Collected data
______

-- ==== Sys2Proof/Config.lean ====
section
/-! DEFINITION. What the spec leaves open or places outside itself, as constants with no body: nothing can be proved about a value of one. -/

namespace Sys2Proof

/-- Free values: what a location, register or result holds where the spec says it is undefined (R132, R134, R161, R173, R409, R460). Each use applies it to a fresh number (notes/assumptions/3.md). -/
opaque Config.freeWord : Nat → BitVec 64

/-- Bytes of a structure whose layout the spec does not state, by structure, entry and byte (R425; notes/assumptions/4.md). -/
opaque Config.freeByte : Nat → Nat → Nat → BitVec 8

/-- Whether (r, s) is an ECDSA P-384 signature of a message's SHA-384 digest under one of the vendor's keys: 0 to 3 the root keys, 4 the debug key (R376, R394). The keys are the vendor's, so the relation is open (notes/assumptions/6.md). -/
opaque Config.vendorSigned : Nat → List Byte → List Byte → List Byte → Bool

/-- Whether (r, s) is an ECDSA P-384 signature of a message under one of the two metrology authority keys fused into the SMU (R351; notes/assumptions/6.md). -/
opaque Config.authoritySigned : Nat → List Byte → List Byte → List Byte → Bool

/-- The SMU's ECDSA P-384 signature, r then s, of a digest under its private key (R347; notes/assumptions/6.md). -/
opaque Config.smuSign : List Byte → Nat → BitVec 768

/-- The SMU's public key for a generated key pair (R348). -/
opaque Config.smuPublicKey : Nat → BitVec 768

end Sys2Proof
end

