-- ==== Sys2Proof/Machine/Ops.lean ====
section
/-! DEFINITION. The named operations that every family shares: the clock, unit headers, module states, attention records, the log, completions, and free values. -/

namespace Sys2Proof.Machine

/-- What a command answers. -/
abbrev Out := Host.Outcome State Fault Refusal

/-! ### Result codes (Table 0-5) -/

def cOk : Nat := 0x000
def cPending : Nat := 0x001
def cIllegal : Nat := 0x010
def cBadFormat : Nat := 0x011
def cOutOfRange : Nat := 0x012
def cNoResource : Nat := 0x013
def cAuthFail : Nat := 0x020
def cAuthStale : Nat := 0x021
def cAuthLockout : Nat := 0x022
def cEntNotReady : Nat := 0x030
def cEntFault : Nat := 0x031
def cUnitReset : Nat := 0x040
def cUnitOffline : Nat := 0x041
def cJobFault : Nat := 0x050
def cJobAborted : Nat := 0x051
def cCapUnreachable : Nat := 0x060
def cDeferredEmergency : Nat := 0x061
def cGeometryMismatch : Nat := 0x070
def cColourConflict : Nat := 0x071
def cLeaseExpired : Nat := 0x080
def cDeviceFatal : Nat := 0x0F0

/-- The launch lead L of R75, in ticks. -/
def launchLead : Nat := 2000

/-- 64-bit wrap. -/
def w64 (n : Nat) : Nat := n % 2 ^ 64

/-! ### Codes of register fields -/

/-- MODULE_STATE.STATE (R36). -/
def ModState.code : ModState → Nat
  | .reset => 0
  | .boot => 1
  | .ready => 2
  | .active => 3
  | .frost => 4
  | .snowpack => 5
  | .orphaned => 6
  | .faulted => 7
  | .dumping => 8

/-- UNIT_STATUS.STATE (R34). -/
def UState.code : UState → Nat
  | .offline => 0
  | .resetting => 1
  | .idle => 2
  | .busy => 3
  | .faulted => 4
  | .restarting => 5

/-! ### The clock -/

/-- The device time a read returns: 0 until the time domain has locked (R66). -/
def Dev.deviceTime (d : Dev) : Nat := if d.time.running then d.now else 0

/-- Time since hub power-good, in ns. -/
def Dev.sincePower (d : Dev) : Nat := d.now + (if d.time.running then d.time.lockOffset else 0)

/-- The effective time S of a timed command checked at the present time (R80). -/
def Dev.effective (d : Dev) (t : Nat) : Nat := max t (d.now + launchLead)

/-! ### Jobs -/

/-- LAUNCHED, RUNNING or DRAINING. -/
def JobState.running? : JobState → Bool
  | .launched => true
  | .running => true
  | .draining => true
  | _ => false

/-- QUEUED to DRAINING. -/
def JobState.live? : JobState → Bool
  | .queued => true
  | js => js.running?

/-- DONE, FAULTED or ABORTED. -/
def JobState.over? : JobState → Bool
  | .done => true
  | .faulted => true
  | .aborted => true
  | _ => false

/-- Some job satisfies a predicate. -/
def Dev.anyJob (d : Dev) (p : Job → Bool) : Bool := d.jobs.any (fun e => p e.2)

/-- Some job is QUEUED to DRAINING. -/
def Dev.anyLive (d : Dev) : Bool := d.anyJob (fun j => j.jstate.live?)

/-- Some job is LAUNCHED, RUNNING or DRAINING. -/
def Dev.anyRunning (d : Dev) : Bool := d.anyJob (fun j => j.jstate.running?)

/-- Some context is saved or restored, but for a save that the module took over from ORPHANED into FROST. -/
def Dev.saving (d : Dev) : Bool := d.ctxs.any (fun e => (e.2.cstate == .saving || e.2.cstate == .restoring) && !d.frostSaves.contains e.1)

______

**Assignment**
Look through the data above and report every line in which "that" appears.

**Written response**
/-! DEFINITION. The named operations that every family shares: the clock, unit headers, module states, attention records, the log, completions, and free values. -/
/-- Some context is saved or restored, but for a save that the module took over from ORPHANED into FROST. -/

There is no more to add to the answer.